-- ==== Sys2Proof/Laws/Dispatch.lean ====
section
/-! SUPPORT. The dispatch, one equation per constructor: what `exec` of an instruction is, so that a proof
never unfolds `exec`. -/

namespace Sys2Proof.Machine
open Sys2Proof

==

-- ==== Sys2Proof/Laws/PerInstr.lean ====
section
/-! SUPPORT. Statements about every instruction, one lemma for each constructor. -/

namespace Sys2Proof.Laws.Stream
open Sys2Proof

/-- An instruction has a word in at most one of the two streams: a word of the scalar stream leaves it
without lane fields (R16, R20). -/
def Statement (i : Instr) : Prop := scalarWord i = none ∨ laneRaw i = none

● Task to carry out: From the entries above, print the lines beginning at the one with "stream leaves it" and stopping after the one with "def Statement (i", exactly as written and with nothing else.

● Response for this exercise:
/-- An instruction has a word in at most one of the two streams: a word of the scalar stream leaves it
without lane fields (R16, R20). -/
def Statement (i : Instr) : Prop := scalarWord i = none ∨ laneRaw i = none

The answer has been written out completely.